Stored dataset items
⟨
-- ==== Sys2Proof/Laws/GroupUpdate.lean ====
section
/-! SUPPORT. What a group's update and the reports of its own commands do (R90, R121): the update is taken once, and the updates for
its own reports change only what a report brings. -/

namespace Sys2Proof.Machine

/-! ## The highest request (R89) -/

theorem topRequest_foldl (l : List Request) (b : Request) :
    l.foldl (fun best x => if x.beats best then x else best) b = b
      ∨ l.foldl (fun best x => if x.beats best then x else best) b ∈ l := by
  induction l generalizing b with
  | nil => exact .inl rfl
  | cons x l ih =>
    rw [List.foldl_cons]
    rcases ih (if x.beats b then x else b) with h | h
    · rw [h]
      split
      · exact .inr (List.mem_cons_self ..)
      · exact .inl rfl
    · exact .inr (List.mem_cons_of_mem _ h)

/-- The local top request is CLEAR or one of the requests held (R89). -/
theorem topRequest_mem (l : List Request) : topRequest l = Request.clear ∨ topRequest l ∈ l := topRequest_foldl l _

/-! ## Bringing the requests up to date twice -/

theorem Channel.meet_again (c : Channel) (cond : Condition) (now h : Nat) :
    (c.meet cond now h).meet cond now h = c.meet cond now h := by
  cases cond <;> simp only [Channel.meet, Channel.startHoldOff]
  all_goals (repeat' split) <;> simp_all

/-- A request of level 3 or 4 is held for a channel whose condition request is raised (R79, R82). -/
theorem Group.held_channel (r : Group) (q : Request) (h : q ∈ r.localRequests) (l : q.level = 4 ∨ q.level = 3) :
    ∃ k : ChannelIx, q.channel = channelNumber k ∧ r.channel[k].request ≠ .clear := by
  unfold Group.localRequests Group.automaticRequests Group.conditionRequests at h
  simp only [List.mem_append] at h
  rcases h with h | h | h
  · split at h
    · cases hs : r.stored with
      | none => simp [hs] at h
      | some c => cases c <;> simp [hs, Stored.request] at h <;> subst h <;> simp at l
    · simp at h
  · split at h
    · simp only [List.mem_append, List.mem_flatMap] at h
      rcases h with h | ⟨k, -, h⟩
      · split at h
        · simp at h; subst h; simp at l
        · simp at h
      · refine ⟨k, ?_⟩
        cases hr : r.channel[k].request with
        | clear => simp only [hr, Condition.requests, List.not_mem_nil] at h
        | degrade => simp only [hr, Condition.requests, List.mem_singleton] at h; subst h; simp
        | fail => simp only [hr, Condition.requests, List.mem_singleton] at h; subst h; simp
    · simp at h
  · split at h
    · cases he : r.entry with
      | none => simp [he] at h
      | some c => cases c <;> simp [he, Entry.request] at h <;> subst h <;> simp at l
    · simp at h

/-- A group at rest: a further update for no new input finds every request, the winner, the commands and the confirmation timer as
they are. -/
structure State.Calm (s : State) (g : GroupId) : Prop where
  refreshed : s.refreshGroup s.group[g] = s.group[g]
  manual    : s.group[g].conditionRequests ≠ [] → ∀ k, s.group[g].stored ≠ some (.manual k)
  entry     : s.settleEntry s.group[g] = s.group[g]
  top       : topRequest s.group[g].localRequests = s.group[g].top
  chosen    : s.group[g].choose = (s.group[g].winner, s.group[g].source)
  commanded : (s.commandGroup g).driver = s.driver
  confirmed : s.group[g].confirm s.now = s.group[g]
  evaluated : s.group[g].evaluated = true

@[simp] theorem State.setGroup_self (s : State) (g : GroupId) : s.setGroup g s.group[g] = s := by
  simp [State.setGroup, put]

@[simp] theorem State.setGroup_group (s : State) (g : GroupId) (r : Group) : (s.setGroup g r).group[g] = r := put_same _ _ _

theorem State.cancelManual_none (s : State) (g : GroupId) (h : ∀ k, s.group[g].stored ≠ some (.manual k)) :
    s.cancelManual g = s := by
  unfold State.cancelManual
  split
  · exact absurd ‹_› (h _)
  all_goals rfl

/-- The commands of an evaluation touch the driver alone. -/
theorem State.commandGroup_eq (s : State) (g : GroupId) :
    s.commandGroup g = { s with driver := (s.commandGroup g).driver } := by
  unfold State.commandGroup
  dsimp only
  (repeat' split) <;> rfl

theorem State.Calm.bringRequests {s : State} {g : GroupId} (h : s.Calm g) : s.bringRequests g = s := by
  have hm : (if s.group[g].conditionRequests ≠ [] then s.cancelManual g else s) = s := by
    split
    · exact s.cancelManual_none g (h.manual ‹_›)
    · rfl
  unfold State.bringRequests
  rw [h.refreshed, State.setGroup_self]
  dsimp only
  rw [hm, h.entry, h.top]
  exact s.setGroup_self g

theorem State.Calm.evaluate {s : State} {g : GroupId} (h : s.Calm g) : s.evaluate false g = s := by
  have hc : s.commandGroup g = s := by rw [s.commandGroup_eq, h.commanded]
  have hw : s.setGroup g { s.group[g] with winner := s.group[g].choose.1, source := s.group[g].choose.2 } = s := by
    rw [h.chosen]; exact s.setGroup_self g
  have he : s.setGroup g { s.group[g] with evaluated := true } = s := by
    rw [show ({ s.group[g] with evaluated := true } : Group) = s.group[g] by rw [← h.evaluated]]; exact s.setGroup_self g
  unfold State.evaluate
  dsimp only
  rw [hw, hc]
  simp only [h.chosen, if_true, h.confirmed, Bool.false_eq_true, if_false]
  exact he

/-- An update of a group at rest only hands on what it has heard. -/
theorem State.Calm.takeUpdate {s : State} {g : GroupId} (h : s.Calm g) (heard : Driver) :
    s.takeUpdate heard false g = (s.handConditions heard g).formTransmit heard g := by
  unfold State.takeUpdate
  simp only [h.bringRequests, h.evaluated, Bool.or_true, if_true, h.evaluate]

/-! ## Commands given twice (R117) -/

theorem Element.command_again (x : Element) (p : Position) (n : Nat) : (x.command p n).command p n = x.command p n := by
  have h : (x.command p n).commanded = p := by
    unfold Element.command; (repeat' split) <;> simp_all
  rw [Element.command, if_pos h.symm]

/-- Two commands to one element, given again: the last stands as it stood. -/
theorem Element.command_twice (x : Element) (p q : Position) (n : Nat) :
    (((x.command p n).command q n).command p n).command q n = (x.command p n).command q n := by
  by_cases hpq : p = q
  · subst hpq; simp only [Element.command_again]
  · have hc : ∀ y : Element, (y.command p n).commanded = p := by
      intro y; unfold Element.command; (repeat' split) <;> simp_all
    have hs : ∀ (y : Element) r, (y.command r n).sensed = y.sensed := by
      intro y r; unfold Element.command; (repeat' split) <;> rfl
    have hq : ∀ y : Element, y.commanded ≠ q → y.command q n
        = if y.sensed = some q then ⟨q, y.sensed, .settled, none⟩ else ⟨q, y.sensed, .travelling, some n⟩ := by
      intro y hy; rw [Element.command, if_neg (fun h => hy h.symm)]
    rw [hq (((x.command p n).command q n).command p n) (by rw [hc]; exact hpq), hq (x.command p n) (by rw [hc]; exact hpq)]
    simp only [hs]
    split <;> simp_all

/-- The driver after an element is commanded, where one is named and aimed. -/
def Driver.aim (d : Driver) (n : Nat) (e : Option ElementId) (p : Option Position) : Driver :=
  match e, p with
  | some e, some p => { d with element := put d.element e (d.element[e].command p n) }
  | _, _ => d

/-- What the commands of an evaluation make of the driver. -/
theorem State.commandGroup_driver (s : State) (g : GroupId) :
    (s.commandGroup g).driver = ((s.driver.aim (s.now + Config.travelTime) (GroupConfig.bridge s.group[g].config)
      s.group[g].bridgeTarget).aim (s.now + Config.travelTime) (GroupConfig.selector s.group[g].config)
        (some s.group[g].selectorTarget)) := by
  unfold State.commandGroup
  dsimp only
  cases hb : s.group[g].bridgeTarget <;> cases he : GroupConfig.bridge s.group[g].config <;>
    cases hs : GroupConfig.selector s.group[g].config <;>
    rfl

theorem Driver.aim_again (d : Driver) (n : Nat) (a b : Option ElementId) (p q : Option Position) :
    (((d.aim n a p).aim n b q).aim n a p).aim n b q = (d.aim n a p).aim n b q := by
  cases a with
  | none => cases b <;> cases q <;> simp [Driver.aim, Element.command_again, put]
  | some a =>
    cases p with
    | none => cases b <;> cases q <;> simp [Driver.aim, Element.command_again, put]
    | some p =>
      cases b with
      | none => simp [Driver.aim, Element.command_again, put]
      | some b =>
        cases q with
        | none => simp [Driver.aim, Element.command_again, put]
        | some q =>
          simp only [Driver.aim]
          congr 1
          apply Vector.ext
          intro i hi
          have g : ∀ (v : Vector Element 32) (e : ElementId) (x : Element), (put v e x)[i] = if e.val = i then x else v[i] := by
            intro v e x; simp [put, Vector.getElem_set]
          by_cases hab : a = b
          · subst hab
            simp only [g, put_same, Element.command_twice]
            split <;> rfl
          · have hba : b ≠ a := fun h => hab h.symm
            simp only [g, put_same, put_other _ _ _ _ hab, put_other _ _ _ _ hba, Element.command_again]
            (repeat' split) <;> rfl

/-- The commands of an evaluation, given again, change nothing. -/
theorem State.commandGroup_again (s t : State) (g : GroupId) (hn : t.now = s.now) (hd : t.driver = (s.commandGroup g).driver)
    (hc : t.group[g].config = s.group[g].config) (hb : t.group[g].bridgeTarget = s.group[g].bridgeTarget)
    (hs : t.group[g].selectorTarget = s.group[g].selectorTarget) : (t.commandGroup g).driver = t.driver := by
  rw [t.commandGroup_driver, hd, s.commandGroup_driver, hn, hc, hb, hs, Driver.aim_again]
⟩
→ WORK REQUEST
Once you find the line with "unfold State.evaluate" in the entries above, output it and each line after it up to and including the line with "has heard. -/", and nothing else.

→ RESPONSE TO THIS EXERCISE
  unfold State.evaluate
  dsimp only
  rw [hw, hc]
  simp only [h.chosen, if_true, h.confirmed, Bool.false_eq_true, if_false]
  exact he

/-- An update of a group at rest only hands on what it has heard. -/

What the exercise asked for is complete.